By Jeffrey Heller and Rinat Harash
JERUSALEM (Reuters) - Israeli archaeologists have made public a fragment of an ancient text which they say is the earliest Hebrew reference to Jerusalem outside the Bible - a discovery the government swiftly enlisted as evidence of the Jewish connection to the holy city.
The 11 cm by 2.5 cm (4.3 by one inch) piece of papyrus, dated by the Israel Antiquities Authority to the 7th century B.C., was presented at a news conference in Jerusalem shortly after Paris-based UNESCO adopted a resolution that Israel said denied Judaism's link to the ancient city.
Two lines of ancient Hebrew script on the fragile and faded artifact suggest it was part of a document detailing the payment of taxes or transfer of goods to storehouses in Jerusalem.
"From the king's maidservant, from Na'arat, jars of wine, to Jerusalem," it reads.
The Antiquities Authority said its investigators had recovered the document, described as "the earliest extra-biblical source to mention Jerusalem in Hebrew writing", after it was plundered from a cave by antiquities robbers.
For Israel's government, the papyrus is a rebuttal to UNESCO, the UN scientific and cultural organization, which is regarded by many Israelis as hostile. Arab members of UNESCO and their supporters frequently condemn Israel.
"Hey UNESCO, an ancient papyrus dating to the 1st Temple 2700 yrs ago has been found. It bears the oldest known mention of Jerusalem in Hebrew," Ofir Gendelman, a spokesman for Prime Minister Benjamin Netanyahu, wrote on Twitter.
Emmanuel Nahshon, a spokesman for Israel's Foreign Ministry, called Wednesday's vote in Paris by UNESCO's World Heritage Committee "a piece of rubbish".
The resolution, according to a text provided by Palestinian officials, refers to a Jerusalem compound - revered by Jews as Temple Mount and by Muslims as Haram al-Sharif (Noble Sanctuary) - only as a "Muslim holy site of worship".
Two weeks ago, Israel lashed out at UNESCO for renewing a similar resolution that condemned it for restrictions on Muslim access to the site, in a part of Jerusalem captured by Israeli forces in a 1967 war.
Israel considers all of Jerusalem as its capital, a position that is not recognized internationally. Palestinians want East Jerusalem as the capital of an independent state they seek in the West Bank and Gaza Strip.

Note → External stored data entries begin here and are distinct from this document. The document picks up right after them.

-- ==== Sys2Proof/Machine/Core.lean ====
section
/-! DEFINITION. The machine as the host runs it. -/

def Sys2Proof.core : Host.Core := {
  State := Sys2Proof.Machine.State
  Fault := Sys2Proof.Machine.Fault
  Refusal := Sys2Proof.Machine.Refusal
  step := Sys2Proof.Machine.step
  reset := Sys2Proof.Machine.State.reset }
end

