-- ==== Sys2Proof/Laws/State.lean ====
section
/-! SUPPORT. One lemma per field per shared update of the state, so that no later proof unfolds an update. -/
namespace Sys2Proof.Machine

/-! ### `State.setBdata` -/

@[simp] theorem State.setBdata_params (s : State) (bs : List Byte) : (s.setBdata bs).params = s.params := rfl
@[simp] theorem State.setBdata_ph (s : State) (bs : List Byte) : (s.setBdata bs).ph = s.ph := rfl
@[simp] theorem State.setBdata_err (s : State) (bs : List Byte) : (s.setBdata bs).err = s.err := rfl
@[simp] theorem State.setBdata_elog (s : State) (bs : List Byte) : (s.setBdata bs).elog = s.elog := rfl
@[simp] theorem State.setBdata_key (s : State) (bs : List Byte) : (s.setBdata bs).key = s.key := rfl
@[simp] theorem State.setBdata_frame (s : State) (bs : List Byte) : (s.setBdata bs).frame = s.frame := rfl
@[simp] theorem State.setBdata_flen (s : State) (bs : List Byte) : (s.setBdata bs).flen = s.flen := rfl
@[simp] theorem State.setBdata_hminor (s : State) (bs : List Byte) : (s.setBdata bs).hminor = s.hminor := rfl
@[simp] theorem State.setBdata_hmajor (s : State) (bs : List Byte) : (s.setBdata bs).hmajor = s.hmajor := rfl
@[simp] theorem State.setBdata_hmagic (s : State) (bs : List Byte) : (s.setBdata bs).hmagic = s.hmagic := rfl
@[simp] theorem State.setBdata_hpad (s : State) (bs : List Byte) : (s.setBdata bs).hpad = s.hpad := rfl
@[simp] theorem State.setBdata_hcrc (s : State) (bs : List Byte) : (s.setBdata bs).hcrc = s.hcrc := rfl
@[simp] theorem State.setBdata_hnblk (s : State) (bs : List Byte) : (s.setBdata bs).hnblk = s.hnblk := rfl
@[simp] theorem State.setBdata_bcrc (s : State) (bs : List Byte) : (s.setBdata bs).bcrc = s.bcrc := rfl
@[simp] theorem State.setBdata_bidx (s : State) (bs : List Byte) : (s.setBdata bs).bidx = s.bidx := rfl
@[simp] theorem State.setBdata_bunk (s : State) (bs : List Byte) : (s.setBdata bs).bunk = s.bunk := rfl
@[simp] theorem State.setBdata_bpad (s : State) (bs : List Byte) : (s.setBdata bs).bpad = s.bpad := rfl
@[simp] theorem State.setBdata_bdata (s : State) (bs : List Byte) : (s.setBdata bs).bdata = Memory.ofBytes .bdata 0 bs := rfl
@[simp] theorem State.setBdata_w (s : State) (bs : List Byte) : (s.setBdata bs).w = s.w := rfl
@[simp] theorem State.setBdata_crcr (s : State) (bs : List Byte) : (s.setBdata bs).crcr = s.crcr := rfl
@[simp] theorem State.setBdata_arg0 (s : State) (bs : List Byte) : (s.setBdata bs).arg0 = s.arg0 := rfl
@[simp] theorem State.setBdata_arg1 (s : State) (bs : List Byte) : (s.setBdata bs).arg1 = s.arg1 := rfl
@[simp] theorem State.setBdata_ecnt (s : State) (bs : List Byte) : (s.setBdata bs).ecnt = s.ecnt := rfl
@[simp] theorem State.setBdata_inbox (s : State) (bs : List Byte) : (s.setBdata bs).inbox = s.inbox := rfl
@[simp] theorem State.setBdata_replies (s : State) (bs : List Byte) : (s.setBdata bs).replies = s.replies := rfl

/-! ### `State.memWrite` -/

@[simp] theorem State.memWrite_params (s : State) (a : Nat) (bs : List Byte) : (s.memWrite a bs).params = s.params := rfl
@[simp] theorem State.memWrite_ph (s : State) (a : Nat) (bs : List Byte) : (s.memWrite a bs).ph = s.ph := rfl
@[simp] theorem State.memWrite_err (s : State) (a : Nat) (bs : List Byte) : (s.memWrite a bs).err = s.err := rfl
@[simp] theorem State.memWrite_elog (s : State) (a : Nat) (bs : List Byte) : (s.memWrite a bs).elog = s.elog := rfl
@[simp] theorem State.memWrite_key (s : State) (a : Nat) (bs : List Byte) : (s.memWrite a bs).key = s.key := rfl
@[simp] theorem State.memWrite_frame (s : State) (a : Nat) (bs : List Byte) : (s.memWrite a bs).frame = Memory.putBytes .frame s.frame a bs := rfl
@[simp] theorem State.memWrite_flen (s : State) (a : Nat) (bs : List Byte) : (s.memWrite a bs).flen = s.flen := rfl
@[simp] theorem State.memWrite_hminor (s : State) (a : Nat) (bs : List Byte) : (s.memWrite a bs).hminor = s.hminor := rfl
@[simp] theorem State.memWrite_hmajor (s : State) (a : Nat) (bs : List Byte) : (s.memWrite a bs).hmajor = s.hmajor := rfl
@[simp] theorem State.memWrite_hmagic (s : State) (a : Nat) (bs : List Byte) : (s.memWrite a bs).hmagic = s.hmagic := rfl
@[simp] theorem State.memWrite_hpad (s : State) (a : Nat) (bs : List Byte) : (s.memWrite a bs).hpad = s.hpad := rfl
@[simp] theorem State.memWrite_hcrc (s : State) (a : Nat) (bs : List Byte) : (s.memWrite a bs).hcrc = s.hcrc := rfl
@[simp] theorem State.memWrite_hnblk (s : State) (a : Nat) (bs : List Byte) : (s.memWrite a bs).hnblk = s.hnblk := rfl
@[simp] theorem State.memWrite_bcrc (s : State) (a : Nat) (bs : List Byte) : (s.memWrite a bs).bcrc = s.bcrc := rfl
@[simp] theorem State.memWrite_bidx (s : State) (a : Nat) (bs : List Byte) : (s.memWrite a bs).bidx = s.bidx := rfl
@[simp] theorem State.memWrite_bunk (s : State) (a : Nat) (bs : List Byte) : (s.memWrite a bs).bunk = s.bunk := rfl
@[simp] theorem State.memWrite_bpad (s : State) (a : Nat) (bs : List Byte) : (s.memWrite a bs).bpad = s.bpad := rfl
@[simp] theorem State.memWrite_bdata (s : State) (a : Nat) (bs : List Byte) : (s.memWrite a bs).bdata = s.bdata := rfl
@[simp] theorem State.memWrite_w (s : State) (a : Nat) (bs : List Byte) : (s.memWrite a bs).w = s.w := rfl
@[simp] theorem State.memWrite_crcr (s : State) (a : Nat) (bs : List Byte) : (s.memWrite a bs).crcr = s.crcr := rfl
@[simp] theorem State.memWrite_arg0 (s : State) (a : Nat) (bs : List Byte) : (s.memWrite a bs).arg0 = s.arg0 := rfl
@[simp] theorem State.memWrite_arg1 (s : State) (a : Nat) (bs : List Byte) : (s.memWrite a bs).arg1 = s.arg1 := rfl
@[simp] theorem State.memWrite_ecnt (s : State) (a : Nat) (bs : List Byte) : (s.memWrite a bs).ecnt = s.ecnt := rfl
@[simp] theorem State.memWrite_inbox (s : State) (a : Nat) (bs : List Byte) : (s.memWrite a bs).inbox = s.inbox := rfl
@[simp] theorem State.memWrite_replies (s : State) (a : Nat) (bs : List Byte) : (s.memWrite a bs).replies = s.replies := rfl

/-! ### `State.setFrame` -/

@[simp] theorem State.setFrame_params (s : State) (bs : List Byte) : (s.setFrame bs).params = s.params := rfl
@[simp] theorem State.setFrame_ph (s : State) (bs : List Byte) : (s.setFrame bs).ph = s.ph := rfl
@[simp] theorem State.setFrame_err (s : State) (bs : List Byte) : (s.setFrame bs).err = s.err := rfl
@[simp] theorem State.setFrame_elog (s : State) (bs : List Byte) : (s.setFrame bs).elog = s.elog := rfl
@[simp] theorem State.setFrame_key (s : State) (bs : List Byte) : (s.setFrame bs).key = s.key := rfl
@[simp] theorem State.setFrame_frame (s : State) (bs : List Byte) : (s.setFrame bs).frame = Memory.ofBytes .frame 0 bs := rfl
@[simp] theorem State.setFrame_flen (s : State) (bs : List Byte) : (s.setFrame bs).flen = bs.length := rfl
@[simp] theorem State.setFrame_hminor (s : State) (bs : List Byte) : (s.setFrame bs).hminor = s.hminor := rfl
@[simp] theorem State.setFrame_hmajor (s : State) (bs : List Byte) : (s.setFrame bs).hmajor = s.hmajor := rfl
@[simp] theorem State.setFrame_hmagic (s : State) (bs : List Byte) : (s.setFrame bs).hmagic = s.hmagic := rfl
@[simp] theorem State.setFrame_hpad (s : State) (bs : List Byte) : (s.setFrame bs).hpad = s.hpad := rfl
@[simp] theorem State.setFrame_hcrc (s : State) (bs : List Byte) : (s.setFrame bs).hcrc = s.hcrc := rfl
@[simp] theorem State.setFrame_hnblk (s : State) (bs : List Byte) : (s.setFrame bs).hnblk = s.hnblk := rfl
@[simp] theorem State.setFrame_bcrc (s : State) (bs : List Byte) : (s.setFrame bs).bcrc = s.bcrc := rfl
@[simp] theorem State.setFrame_bidx (s : State) (bs : List Byte) : (s.setFrame bs).bidx = s.bidx := rfl
@[simp] theorem State.setFrame_bunk (s : State) (bs : List Byte) : (s.setFrame bs).bunk = s.bunk := rfl
@[simp] theorem State.setFrame_bpad (s : State) (bs : List Byte) : (s.setFrame bs).bpad = s.bpad := rfl
@[simp] theorem State.setFrame_bdata (s : State) (bs : List Byte) : (s.setFrame bs).bdata = s.bdata := rfl
@[simp] theorem State.setFrame_w (s : State) (bs : List Byte) : (s.setFrame bs).w = s.w := rfl
@[simp] theorem State.setFrame_crcr (s : State) (bs : List Byte) : (s.setFrame bs).crcr = s.crcr := rfl
@[simp] theorem State.setFrame_arg0 (s : State) (bs : List Byte) : (s.setFrame bs).arg0 = s.arg0 := rfl
@[simp] theorem State.setFrame_arg1 (s : State) (bs : List Byte) : (s.setFrame bs).arg1 = s.arg1 := rfl
@[simp] theorem State.setFrame_ecnt (s : State) (bs : List Byte) : (s.setFrame bs).ecnt = s.ecnt := rfl
@[simp] theorem State.setFrame_inbox (s : State) (bs : List Byte) : (s.setFrame bs).inbox = s.inbox := rfl
@[simp] theorem State.setFrame_replies (s : State) (bs : List Byte) : (s.setFrame bs).replies = s.replies := rfl

/-! ### `State.growFrame` -/

@[simp] theorem State.growFrame_params (s : State) (bs : List Byte) : (s.growFrame bs).params = s.params := rfl
@[simp] theorem State.growFrame_ph (s : State) (bs : List Byte) : (s.growFrame bs).ph = s.ph := rfl
@[simp] theorem State.growFrame_err (s : State) (bs : List Byte) : (s.growFrame bs).err = s.err := rfl
@[simp] theorem State.growFrame_elog (s : State) (bs : List Byte) : (s.growFrame bs).elog = s.elog := rfl
@[simp] theorem State.growFrame_key (s : State) (bs : List Byte) : (s.growFrame bs).key = s.key := rfl
@[simp] theorem State.growFrame_frame (s : State) (bs : List Byte) : (s.growFrame bs).frame = Memory.putBytes .frame s.frame s.flen bs := rfl
@[simp] theorem State.growFrame_flen (s : State) (bs : List Byte) : (s.growFrame bs).flen = s.flen + bs.length := rfl
@[simp] theorem State.growFrame_hminor (s : State) (bs : List Byte) : (s.growFrame bs).hminor = s.hminor := rfl
@[simp] theorem State.growFrame_hmajor (s : State) (bs : List Byte) : (s.growFrame bs).hmajor = s.hmajor := rfl
@[simp] theorem State.growFrame_hmagic (s : State) (bs : List Byte) : (s.growFrame bs).hmagic = s.hmagic := rfl
@[simp] theorem State.growFrame_hpad (s : State) (bs : List Byte) : (s.growFrame bs).hpad = s.hpad := rfl
@[simp] theorem State.growFrame_hcrc (s : State) (bs : List Byte) : (s.growFrame bs).hcrc = s.hcrc := rfl
@[simp] theorem State.growFrame_hnblk (s : State) (bs : List Byte) : (s.growFrame bs).hnblk = s.hnblk := rfl
@[simp] theorem State.growFrame_bcrc (s : State) (bs : List Byte) : (s.growFrame bs).bcrc = s.bcrc := rfl
@[simp] theorem State.growFrame_bidx (s : State) (bs : List Byte) : (s.growFrame bs).bidx = s.bidx := rfl
@[simp] theorem State.growFrame_bunk (s : State) (bs : List Byte) : (s.growFrame bs).bunk = s.bunk := rfl
@[simp] theorem State.growFrame_bpad (s : State) (bs : List Byte) : (s.growFrame bs).bpad = s.bpad := rfl
@[simp] theorem State.growFrame_bdata (s : State) (bs : List Byte) : (s.growFrame bs).bdata = s.bdata := rfl
@[simp] theorem State.growFrame_w (s : State) (bs : List Byte) : (s.growFrame bs).w = s.w := rfl
@[simp] theorem State.growFrame_crcr (s : State) (bs : List Byte) : (s.growFrame bs).crcr = s.crcr := rfl
@[simp] theorem State.growFrame_arg0 (s : State) (bs : List Byte) : (s.growFrame bs).arg0 = s.arg0 := rfl
@[simp] theorem State.growFrame_arg1 (s : State) (bs : List Byte) : (s.growFrame bs).arg1 = s.arg1 := rfl
@[simp] theorem State.growFrame_ecnt (s : State) (bs : List Byte) : (s.growFrame bs).ecnt = s.ecnt := rfl
@[simp] theorem State.growFrame_inbox (s : State) (bs : List Byte) : (s.growFrame bs).inbox = s.inbox := rfl
@[simp] theorem State.growFrame_replies (s : State) (bs : List Byte) : (s.growFrame bs).replies = s.replies := rfl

"The discovery of the papyrus on which the name of our capital Jerusalem is written is further tangible evidence that Jerusalem was and will remain the eternal capital of the Jewish people," said Israeli Culture Minister Miri Regev, in comments included in an Antiquties Authority announcement of the find.
Saeb Erekat, secretary general of the Palestine Liberation Organization, accused Israel of waging an campaign of "archaeological claims and distortion of facts" to try to cement its claim to the holy city.